Напиши: кому, на каких условиях и в каком количестве ты продал «Танино счастье»? Нам хочется издать этот рассказ в серии народных книг, которая осенью выходит, и я очень прошу тебя — ответь скорее.
Недавно один мой знакомый, только что вернувшийся из Америки, говорил мне, что Орленев делает хорошие дела с «Евреями» и даже снял театр на весь сезон. Слух этот подтвердил мне Асаф Тихомиров: Орленев зовет его в Америку на 4 ½ тысячи долларов. Ловко?,
Буде ты захотел бы приехать, сообщи — места много, никого не стеснишь, и тебе никто мешать не будет. Здесь Скиталец, Андреев, Елпат[ьевский], Куприн. Сей, впрочем, на-днях едет на Кавказ, ему охота поступить командиром на «Потемкина». Ну, до свидания! Кланяйся В[алентине] Е[горовне].
Жму руку.
А. Пеш[ков]
Мой друг —
сейчас узнал, что собрание художников и литераторов будет у меня 10-го июля.
Приедут: Билибин, Щербов, Бенуа, Сомов и друг.; финны — Галлен, Ернефельт, Эдельфельт и т. д. Не можешь ли приехать? Прошу.
325
Е. П. ПЕШКОВОЙ
Около 11 [24] июля 1905, Куоккала.
… очень крупные и не весьма интересные. То же, что крупно и интересно, для письма, как всегда, неудобно.
Вот наш царь поехал встречу Вильгельму в Гельсингфорс, — дело идет о призвании варяга для внедрения порядка в нашей стране.

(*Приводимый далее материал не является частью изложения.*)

theorem damagedPath_locked (f : FrameFields) (check : BitVec 16) (d : Bool) (o : FrameOrder)
    (hl : s.port.lock = .locked) (hm : s.port.misses = 0) :
    let t := damagedPath f check d o s
    t.port.misses = 0 ∧ (t.port.lock = .locked ∨
      t = State.blocksReset t.pins t.port.address t.port.twin t.ringOut t.pending) :=
  samplePath_locked (fun _ => portStep_abandonMessage) _ _ _ _ hl hm

theorem exec_frame_eq (f : FrameFields) (d : Bool) (o : FrameOrder) (s : State) : exec (.frame f d o) s =
    .next (goodSync { sync := syncPattern, fields := f, check := checkValue f } (intactFrame f d o) s) := rfl

theorem exec_damagedFrame_eq (f : FrameFields) (check : BitVec 16) (d : Bool) (o : FrameOrder) (s : State) :
    exec (.damagedFrame f check d o) s = .next (goodSync { sync := syncPattern, fields := f, check := check }
      (if check = checkValue f then intactFrame f d o else damagedPath f check d o) s) := rfl

theorem exec_syncFound_eq (f : RingFrame) (s : State) : exec (.syncFound f) s =
    .next (if s.pins.reset then passUntouched f s else
      match s.port.lock with
      | .unlocked => passUntouched f (setLock .acquiring 0 s)
      | .acquiring => s
      | .locked => s) := by
  cases h : s.port.lock <;> simp only [exec, execSyncFound, h]

theorem exec_syncBad_eq (f : RingFrame) (s : State) : exec (.syncBad f) s =
    .next { (if s.pins.reset then s else noSync s) with ringOut := some { frame := f, judged := .untouched } } := rfl

theorem exec_syncMissing_eq (s : State) : exec .syncMissing s =
    .next { (if s.pins.reset then s else noSync s) with ringOut := none } := rfl

/-- A frame of the LOCKED part, whatever miss count it found. -/
theorem frame_locked (hpin : s.pins.reset = false) (hl : s.port.lock = .locked) (f : FrameFields) (check : BitVec 16)
    (d : Bool) (o : FrameOrder) (i : Instr) (hi : i = .frame f d o ∨ i = .damagedFrame f check d o) :
    ∃ t : State, exec i s = .next t ∧ exec i { s with port.misses := 0 } = .next t ∧ t.port.misses = 0 ∧
      (t.port.lock = .locked ∨ t = State.blocksReset t.pins t.port.address t.port.twin t.ringOut t.pending) := by
  have again (g : RingFrame) (path : State → State) :
      goodSync g path { s with port.misses := 0 } = path { s with port.misses := 0 } :=
    goodSync_locked (s := { s with port.misses := 0 }) hpin hl g path
  rcases hi with rfl | rfl
  · refine ⟨intactFrame f d o { s with port.misses := 0 }, ?_, ?_, intactFrame_locked f d o hl rfl⟩
    · rw [exec_frame_eq, goodSync_locked hpin hl]
    · rw [exec_frame_eq, again]
  · refine ⟨(if check = checkValue f then intactFrame f d o else damagedPath f check d o)
      { s with port.misses := 0 }, ?_, ?_, ?_⟩
    · rw [exec_damagedFrame_eq, goodSync_locked hpin hl]
    · rw [exec_damagedFrame_eq, again]
    · split
      · exact intactFrame_locked f d o hl rfl
      · exact damagedPath_locked f check d o hl rfl

/-- Settles O6: by the lock state. -/
theorem lockTransitions : Obligations.LockTransitions := by
  refine ⟨fun s hpin => ?_, fun s hpin => ⟨fun hl => ?_, fun hl => ?_, fun hl => ?_⟩⟩
  · dsimp only
    refine ⟨fun g => ⟨?_, ?_⟩, fun f d o => ?_, fun f check d o => ?_, ?_⟩
    · rw [exec_syncFound_eq, if_pos hpin]; rfl
    · rw [exec_syncBad_eq, if_pos hpin]
    · rw [exec_frame_eq, goodSync_held hpin]; rfl
    · rw [exec_damagedFrame_eq, goodSync_held hpin]; rfl
    · rw [exec_syncMissing_eq, if_pos hpin]
  · have still : noSync s = s := by unfold noSync; rw [hl]
    refine ⟨fun f => ?_, fun f d o => ?_, fun f check d o => ?_, fun f => ?_, ?_⟩
    · rw [exec_syncFound_eq, hpin, hl]; rfl
    · rw [exec_frame_eq, goodSync_unlocked hpin hl]; rfl
    · rw [exec_damagedFrame_eq, goodSync_unlocked hpin hl]; rfl
    · rw [exec_syncBad_eq, hpin, still]; rfl
    · rw [exec_syncMissing_eq, hpin, still]; rfl
  · have gives : noSync s = setLock .unlocked 0 s := by unfold noSync; rw [hl]
    refine ⟨fun f => ?_, fun f => ?_, ?_, fun f d o => ?_, fun f check d o => ?_⟩
    · rw [exec_syncFound_eq, hpin, hl]; rfl
    · rw [exec_syncBad_eq, hpin, gives]; rfl
    · rw [exec_syncMissing_eq, hpin, gives]; rfl
    · rw [exec_frame_eq, exec_frame_eq, goodSync_relocked hpin hl, relock_eq]
    · rw [exec_damagedFrame_eq, exec_damagedFrame_eq, goodSync_relocked hpin hl, relock_eq]
  · refine ⟨fun f => ?_, frame_locked hpin hl, fun hm => ⟨fun f => ?_, ?_⟩⟩
    · rw [exec_syncFound_eq, hpin, hl]; rfl
    · rw [exec_syncBad_eq, hpin]; exact congrArg _ (noSync_locked hl hm _)
    · rw [exec_syncMissing_eq, hpin]; exact congrArg _ (noSync_locked hl hm _)

end Sys2Proof.Machine
end

section
/-! What a ring command and a control word do at the Ring Port (R153 to R159). -/

namespace Sys2Proof.Machine

variable {s t u : State} {r : Route} {c : Command}

/-! ### Refusals and addresses -/

/-- Settles O16: a refusal has only one shape. -/
theorem refusedChangesNothing : Obligations.RefusedChangesNothing := by
  intro c z s ok clamped
  have shape := takeCommand_shape z s c
  generalize takeCommand z s c = x at shape ok clamped ⊢
  cases shape with
  | done code t taken => exact absurd taken (by rintro (h | h); exacts [ok h, clamped h])
  | refused code => exact ⟨rfl, rfl, rfl⟩
  | data ws t => exact absurd rfl ok
  | deferred code d taken => exact absurd taken (by rintro (h | h); exacts [ok h, clamped h])

/-- Settles O10: the part in twin mode answers to the pair its address lies in. -/
theorem addressing : Obligations.Addressing := by
  intro p a zb
  have high : a ≠ 31 ↔ a.toNat ≠ 31 := by
    constructor
    · exact fun h e => h (BitVec.eq_of_toNat_eq e)
    · exact fun h e => h (by rw [e]; rfl)
  have small := p.address.isLt
  refine ⟨fun single => ?_, fun twin => ?_, by simp [answersTo, broadcast], fun twin ha => ?_, fun h => ?_⟩
  · simp only [answersTo, broadcast, single, Bool.and_eq_true, bne_iff_ne, high]
    simp only [Bool.false_eq_true, if_false, beq_iff_eq]
    omega
  · simp only [answersTo, broadcast, twin, Bool.and_eq_true, bne_iff_ne, high, if_true, beq_iff_eq]
    omega
  · have hb : a ≠ 31#5 := ha
    simp [routeZone, broadcast, twin, hb]
  · obtain h | h := h <;> simp [routeZone, broadcast, h]

/-! ### The row of a command -/

theorem rollCallHeader_of_unheard (h : listening s = false ∨ r.address ≠ broadcast) : rollCallHeader r s = s := by
  unfold rollCallHeader
  obtain h | h := h <;> simp [h]

/-- The row of every command is that command delivered, but for the mark of a broadcast ROLL_CALL. -/
theorem exec_rowOf (h : c ≠ .rollCall ∨ listening s = false ∨ r.address ≠ broadcast) :
    exec (rowOf r c) s = .next (deliver r c s) := by
  cases c with
  | rollCall =>
    have unmarked := rollCallHeader_of_unheard (h.resolve_left (absurd rfl))
    show Host.Outcome.next (deliver r .rollCall (rollCallHeader r s)) = _
    rw [unmarked]
  | _ => rfl

/-- Settles O15: each clause is a case of the judging of a message (R156). -/
theorem commandsNotTaken : Obligations.CommandsNotTaken := by
  refine fun c r s => ⟨fun pin lock address busy => ?_, fun unheard => ?_, fun hb data => ?_⟩
  · rw [exec_rowOf (.inr (.inr (not_broadcast_of_answersTo address))),
      deliver_answering (listening_iff.mpr ⟨pin, lock⟩) address busy, notify_ctrlLost]
  · have unheard : listening s = false ∨ (r.address ≠ broadcast ∧ answersTo s.port r.address = false) := by
      obtain h | h | h := unheard
      · exact .inl (listening_eq_false (.inl h))
      · exact .inl (listening_eq_false (.inr h))
      · exact .inr h
    rw [exec_rowOf (.inr (unheard.imp_right And.left)), deliver_unheard unheard]
  · have named : c ≠ .rollCall ∧ isDataCode (commandCode c).1 (commandCode c).2 = true := by
      obtain rfl | rfl | ⟨sel, part, rfl⟩ := data <;> exact ⟨by simp, rfl⟩
    rw [exec_rowOf (.inl named.1), deliver_broadcast_data hb named.2]

/-! ### CLEAR, and what an answer defers -/

theorem takeClear_eq (s : State) : takeClear s =
    applyDeferred s.port.sender.deferred { s with port.assembler := .idle, port.sender := .quiet } := by
  unfold takeClear
  rw [leaveAnswering_eq]
  rfl

theorem takeClear_finish (s : State) : (takeClear s).finish =
    ({ s with port.assembler := .idle, port.sender := .quiet } : State).once s.port.sender.deferred := by
  rw [takeClear_eq, applyDeferred_finish rfl]

/-- The type of a control word stands in its top two bits (R169). -/
theorem controlType_append (k : BitVec 2) (low : BitVec 30) : controlType (k ++ low : BitVec 32) =
    controlType (k ++ (0 : BitVec 30) : BitVec 32) := by
  have top (i : Nat) (h : 30 ≤ i) :
      (k ++ low : BitVec 32).getLsbD i = (k ++ (0 : BitVec 30) : BitVec 32).getLsbD i := by
    rw [BitVec.getLsbD_append, BitVec.getLsbD_append, if_neg (by omega), if_neg (by omega)]
  unfold controlType flagAt
  rw [top 31 (by omega), top 30 (by omega)]

theorem exec_clear (pin : s.pins.reset = false) (lock : s.port.lock = .locked) : exec .clear s =
    .next (({ s with port.assembler := .idle, port.sender := .quiet } : State).once s.port.sender.deferred) := by
  have h : listening s = true := listening_iff.mpr ⟨pin, lock⟩
  show Host.Outcome.next (if listening s then (takeClear s).finish else s) = _
  rw [if_pos h, takeClear_finish]

/-- Settles O8: a CLEAR word drops the message and the answer in hand, and what the answer deferred follows. -/
theorem clearWord : Obligations.ClearWord := by
  refine fun s => ⟨fun pin lock => ⟨fun quiet => ?_, fun w rest ans => ?_, fun w rest n tw ans => ?_,
    fun w rest ans => ?_⟩, fun low => ?_, fun unheard => ?_⟩
  · rw [exec_clear pin lock, quiet]
    simp only [Sender.deferred, State.once]
    rw [← quiet]
  · rw [exec_clear pin lock, ans]; rfl
  · rw [exec_clear pin lock, ans]; rfl
  · rw [exec_clear pin lock, ans]; rfl
  · have taken : takeControlWord ((3 : BitVec 2) ++ low) s = takeClear s := by
      unfold takeControlWord; rw [controlType_append]; rfl
    dsimp only
    rw [taken, takeClear_eq]
    cases s.port.sender.deferred <;> simp [applyDeferred, State.once]
  · show Host.Outcome.next (if listening s then (takeClear s).finish else s) = _
    rw [listening_eq_false unheard, if_neg (by simp)]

Но варяг — не глуп, он, вероятно, спросит за хлопоты много, и цари едва ли сойдутся в цене по делу о продаже народной свободы.
Испакостились, испортились все до того, что даже Меньшиков это заметил.
Жму руку.
А. П.
«Песни Свободы» я послал по старому адресу, штук 10, кажется.
Ты имеешь издания «Молота» и «Буревестника»? Купи и почитай — славные всё книжки.
А.
326
A. M. РЕМИЗОВУ
22 июля [4 августа] 1905, Петербург.
Г[осподину] А. Ремизову.
Ответить на вопрос Ваш — не могу, пока. Нужно знать книгу, чтобы издавать ее.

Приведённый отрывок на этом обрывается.